**** EXERCISE INPUT

/-- R205 to R208, R212 to R218, R422 to R431, R435: four agreeing heads of the gang queues join: MGANG forms the gang and
leaves no format, MFMT sets it, MZERO clears a slot at once where nothing before it is under way, MMA opens its slot and
waits for its operands. An operand period reads the blocks of the one MMA that waits, and none where the matrix gate is
closed. A due result is written to the slot. MRD, MREL, MRCL and MSTAT act on a slot as their states allow, and on one of
another partition trap MEMBER. -/
def Obligations.GangOperations : Prop :=
  ∀ (s : State) (n c : Nat) (o0 o1 o2 o3 : GangOp) (m : Mma) (xs : List (Operand × Nat)) (rd : State.Reads),
    let g := s.gang n
    let ops := [o0, o1, o2, o3]
    let d := o0.d
    let slot := State.gangOpSlot d.i
    let joined (P : Gang → Prop) : Prop := Completes (.gangJoin n) s fun t =>
      P (t.gang n) ∧ SameMemory s t ∧ (t.gang n).queues = g.queues.map fun q => (q.1, q.2.drop 1)
    let free := tget {} g.slots slot
    (State.gangHeads g = ops → s.gangRuns n = true → ops.all s.headReady = true → (ops.all fun o => headsAgree d o.d) = true →
      (∀ o ∈ ops, (s.fib o.fibre).status = .ready) →
      (∀ a, d.i = .mgang a → joined fun h => h.formed = true ∧ h.token = gangValue d % 65536 ∧ h.members = ops.map (·.fibre) ∧
        h.valid = false ∧ h.hbv = false ∧ h.mmas = g.mmas) ∧
      (∀ a, d.i = .mfmt a → joined fun h => h.valid = true ∧ h.hbv = false ∧ h.sa = gangValue d % 4 ∧ h.sb = gangValue d / 4 % 4 ∧
        (h.sat = true ↔ gangValue d / 256 % 2 = 1) ∧ h.formed = g.formed ∧ h.slots = g.slots ∧ h.mmas = g.mmas) ∧
      (∀ z b, d.i = .mzero z b → free.state = 0 → free.dying = false → g.mmas = [] → joined fun h =>
        let a := tget {} h.slots slot
        a.state = 1 ∧ a.tag = gangTag d ∧ a.members = g.members.map fibreId ∧ a.vals = [] ∧ h.mmas = []) ∧
      (∀ z k l a b, d.i = .mma z k l a b → g.valid = true → free.state = 0 → free.dying = false → joined fun h =>
        let e := tget {} h.slots slot
        e.state = 1 ∧ e.tag = gangTag d ∧ e.members = g.members.map fibreId ∧
        ∃ m, h.mmas = g.mmas ++ [m] ∧ m.slot = slot ∧ m.tag = gangTag d ∧ m.ops = ops ∧ m.sa = g.sa ∧ m.sb = g.sb ∧ m.sat = g.sat ∧
          m.toFetch = (if g.sa = 2 then 2 else 1) ∧ m.blocks = [])) ∧
    (g.mmas = [m] → s.gangRuns n = true → m.toFetch = 0 → m.writeAt ≤ s.clock → m.var < 3 → (tget {} g.slots m.slot).dying = false →
      (∀ o ∈ m.ops, (s.fib o.fibre).status = .ready) →
      Completes (.mmaSlotWrite n) s fun t =>
        let e := tget {} (t.gang n).slots m.slot
        let old := tget {} g.slots m.slot
        (t.gang n).mmas = [] ∧ e.state = old.state ∧ e.tag = old.tag ∧ e.vals = (mmaSlot m old).1 ∧ SameMemory s t ∧
        ∀ o ∈ m.ops, ∃ fl, (t.core o.fibre.core).fpst = fl ||| (mmaSlot m old).2) ∧
    ((s.die (c / 16)).mgate = true → exec (.operandPeriod c) s = .next s) ∧
    ((s.die (c / 16)).mgate = false → n = 4 * c → g.mmas = [m] → (∀ i, 1 ≤ i → i < 4 → (s.gang (n + i)).mmas = []) → s.gangRuns n = true →
      m.toFetch = 1 → m.sa ≠ 2 → m.var < 2 → m.blocks = [] → s.servable n m = true → s.operandsCheck n (operandsOf m) = .ok xs →
      State.fitReads {} (xs.map fun x => (State.periodBlock m x).1) = some rd →
      (∀ x ∈ xs, s.readError (State.periodBlock m x).1 (State.periodBlock m x).2 = none) →
      let got (h : Bool) : List (List Byte) := (xs.filter fun x => x.1.b == h).map fun x =>
        s.readBytes (State.periodBlock m x).1 (State.periodBlock m x).2
      Completes (.operandPeriod c) s fun t => ∃ m', (t.gang n).mmas = [m'] ∧ m'.toFetch = 0 ∧ m'.blocks = got false ++ got true ∧
        m'.startAt = max (s.clock + 16) g.arrayFree ∧ m'.writeAt = m'.startAt + arrayTime m.sa m.sb + 3 ∧ m'.ops = m.ops ∧ m'.slot = m.slot ∧
        (t.gang n).slots = g.slots ∧ t.fibres = s.fibres ∧ SameMemory s t) ∧
    (∀ (c : CoreId) (a d : BitVec 3) (v : BitVec 5) (z : BitVec 4) (dd : Disp),
      let sl := slotOf dd
      let e := tget {} (s.gang (State.gangOf c)).slots sl
      let ours := e.part = s.partOf c
      let mine := ours ∧ lget 0 e.members (State.posOf c) = fibreId ⟨c, dd.slot⟩
      let r := (lget 0 dd.g a.toNat).toNat / 256 % 32
      let fails (sub : Nat) : Prop := s.slotAct c dd = { dd with fault := some (sub, 0) }
      let row := [(v.toNat, (slotRow e r).setWidth 2048)]
      (dd.i = .mrd a v → e.state = 1 → mine → r ∉ e.bad → s.slotAct c dd = { dd with wr := row, frees := false }) ∧
      (dd.i = .mrdRel a v → e.state = 1 → mine → r ∉ e.bad → s.slotAct c dd = { dd with wr := row, frees := true }) ∧
      (dd.i = .mrd a v ∨ dd.i = .mrdRel a v → e.state = 0 → fails 13) ∧
      (dd.i = .mrel z → e.state = 1 → mine → s.slotAct c dd = { dd with frees := true }) ∧
      (dd.i = .mrd a v ∨ dd.i = .mrdRel a v ∨ dd.i = .mrel z ∨ dd.i = .mrcl z ∨ dd.i = .mstat a d → e.state ≠ 0 → ¬ ours → fails 11) ∧
      (dd.i = .mrcl z → e.state = 2 → ours → s.slotAct c dd = { dd with frees := true }) ∧
      (dd.i = .mrcl z → e.state = 1 → ours → fails 13) ∧
      (dd.i = .mstat a d → e.state = 0 ∨ ours → s.slotAct c dd = { dd with result := s.mstatWord c sl }))

/-! ## Events: fibres, accesses, circuits and links -/

/-- R67, R69, R77, R84, R110, R263: a busy time ends; FEXIT completes, leaving a FREE slot and one fibre less in its task; a
lease passes to the next that waits for it; a pending fault or STOP is taken as a trap. That a STOP sets IMP is the model's
reading (log 45). -/
def Obligations.FibreEvents : Prop :=
  ∀ (s : State) (f : FibreRef) (c : CoreId) (p : PendFault) (n m : Nat),
    let x := s.fib f
    (f.core ≠ .root → x.status = .busy →
      exec (.busyExpiry f) s = .next (s.setFib f { x with status := .ready, readyFrom := s.clock })) ∧
    (x.cont = .exit → f.slot < 224 → x.rpl = false → x.pendFault = none → f.core ≠ .mgmt ∨ s.pkg.saveFaults = [] →
      Completes (.exitComplete f) s fun t =>
        (t.fib f).status = .free ∧ SameMemory s t ∧ t.cores = s.cores ∧
        (x.inTask = false → t = { s with fibres := tdel s.fibres f }) ∧
        (x.inTask = true → (tget {} (t.die x.tdie).tasks x.taskix).fibres = (tget {} (s.die x.tdie).tasks x.taskix).fibres - 1)) ∧
    ((s.core c).lease = some n → (s.fib ⟨c, n⟩).cont = .leaseDrop false → s.dispatchedOf ⟨c, n⟩ = false → c.kind ≠ 2 → m ≠ n →
      ((s.core c).leaseWait = [] → Completes (.leaseRelease c) s fun t =>
        (t.core c).lease = none ∧ (t.fib ⟨c, n⟩).vl = false ∧ (t.fib ⟨c, n⟩).status = .ready ∧
        (t.fib ⟨c, n⟩).pc = (s.fib ⟨c, n⟩).pc + 4 ∧ SameMemory s t) ∧
      (∀ l, (s.core c).leaseWait = m :: l → Completes (.leaseRelease c) s fun t =>
        (t.core c).lease = some m ∧ (t.core c).leaseWait = l ∧ (t.fib ⟨c, n⟩).vl = false ∧ (t.fib ⟨c, m⟩).vl = true ∧
        (t.fib ⟨c, m⟩).status = .ready ∧ (t.fib ⟨c, m⟩).pc = (s.fib ⟨c, m⟩).pc ∧ SameMemory s t)) ∧
    (x.pendFault = some p →
      exec (.impreciseDelivery f) s =
        .next ((s.setFib f { x with pendFault := none, eseq := p.seq % 65536 }).trapEntry f p.cause p.einfo true x.pc)) ∧
    (x.pendFault = none → x.pendStop = true →
      exec (.impreciseDelivery f) s = .next ((s.setFib f { x with pendStop := false }).trapEntry f 0x13 0 true x.pc))

/-- R67, R88 to R91: a walk leaves as the 192 bytes of its packet, and its fibre parks; the packet carries the registers, the
PC and FST, and the fibre that it installs has them, one walk more and every event latched. At its home die it takes the
first free walker slot; a die that is not OPEN and one without a core of the kind refuse it; the acknowledgement frees the
old slot and carries over what became pending there. A refusal goes as a reply from the home die to the source, which traps
with its code: code 1 is sent for a packet whose wait for a slot times out, code 2 where the die is not OPEN, and code 3
where it has no core of the kind left. That TASKSEQ and the membership of the task travel beside the packet, and that code 3
is given at once, are the model's choices (log 82). -/
def Obligations.WalkEvents : Prop :=
  ∀ (s : State) (f g : FibreRef) (sp id code n : Nat) (h : Home) (w : WalkPkt),
    let x := s.fib f
    let y := s.fib w.src
    let u := { s with walkers := tdel s.walkers id }.addDelay w.src.core 13 y.delay
    (x.cont = .walkWait sp h → f.core.kind ≠ 2 → Completes (.walkDeparture f) s fun t =>
      (t.fib f).status = .parked ∧ (t.fib f).park = 13 ∧ (t.fib f).cont = .walking s.nextId ∧ SameMemory s t ∧
      t.walkers = s.walkers ++ [(s.nextId, {
        src := f, part := s.partOf f.core, die := homeDie h, space := sp, home := h, bytes := State.walkBytes f (s.partOf f.core) (t.fib f)
        taskseq := x.taskseq, inTask := x.inTask })]) ∧
    (x.g.length = 8 → x.k.length = 4 → x.tdie < 8 → x.taskix < 4096 → x.pl < 4 → x.outs < 256 → x.walks < 4096 →
      let bs := State.walkBytes f (s.partOf f.core) x
      let z := s.walked { w with bytes := bs }
      bs.length = 192 ∧ z.pc = x.pc ∧ z.g = x.g ∧ z.k = x.k ∧ z.code = x.code ∧ z.tdie = x.tdie ∧ z.taskix = x.taskix ∧ z.pl = x.pl ∧
      z.trap = x.trap ∧ z.vl = x.vl ∧ z.msg = x.msg ∧ z.rpl = x.rpl ∧ z.outs = x.outs ∧ z.walks = min 4095 (x.walks + 1) ∧
      z.latch = 127 ∧ z.status = .ready) ∧
    (tfind s.walkers id = some w →
      (w.into = none → s.dieOpen w.die = true → s.walkSlot w = some g → Completes (.walkPacket id) s fun t =>
        t.fib g = s.walked w ∧ (∃ z, tfind t.walkers id = some z ∧ z.into = some g) ∧ SameMemory s t) ∧
      (w.into = none → s.dieOpen w.die = false → exec (.walkPacket id) s = .next (s.refuseWalk id w 2)) ∧
      (w.into = none → s.dieOpen w.die = true → s.walkCores w = [] → exec (.walkPacket id) s = .next (s.refuseWalk id w 3)) ∧
      (w.into = none → s.dieOpen w.die = true → s.walkCores w ≠ [] → s.walkSlot w = none → w.arrived = none →
        Completes (.walkPacket id) s fun t =>
          t.agenda = s.agenda ++ [(s.clock + 65536, .walkTimeout id)] ∧ t.fibres = s.fibres ∧ SameMemory s t) ∧
      (y.cont = .walking id → w.into = some g → g ≠ w.src → w.src.slot < 224 → w.src.core ≠ .mgmt → Completes (.walkAck id) s fun t =>
        (t.fib w.src).status = .free ∧ tfind t.walkers id = none ∧ (t.fib g).pendStop = ((s.fib g).pendStop || y.pendStop) ∧
        (t.fib g).pc = (s.fib g).pc ∧ (t.fib g).g = (s.fib g).g ∧ SameMemory s t) ∧
      (y.cont = .walking id → exec (.walkFail id code) s =
        .next (((u.setFib w.src { y with delay := 0 }).ready w.src).trapEntry w.src 0x18 (word code) false y.pc)) ∧
      (w.into = none → w.arrived = some n → exec (.walkTimeout id) s = .next (s.refuseWalk id w 1)) ∧
      (blockNode w.die ≠ coreNode w.src.core → blockNode w.die ≠ ioNode →
        let t := s.refuseWalk id w code
        SameMemory s t ∧ tfind t.walkers id = some { w with arrived := none } ∧
        ∃ fl, (fl ∈ (t.tile (blockNode w.die)).rwait ∨ fl ∈ (tget {} (t.tile (blockNode w.die)).rbuf (4, true)).flits) ∧
          fl.reply = true ∧ fl.dst = coreNode w.src.core ∧ fl.req = none ∧ fl.ev = some (.walkFail id code)))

********

• **TASK STATEMENT**
Tally the lines that hold the word "leaseWait" in the listing, and give the tally with nothing else.

• **YOUR RESPONSE**
3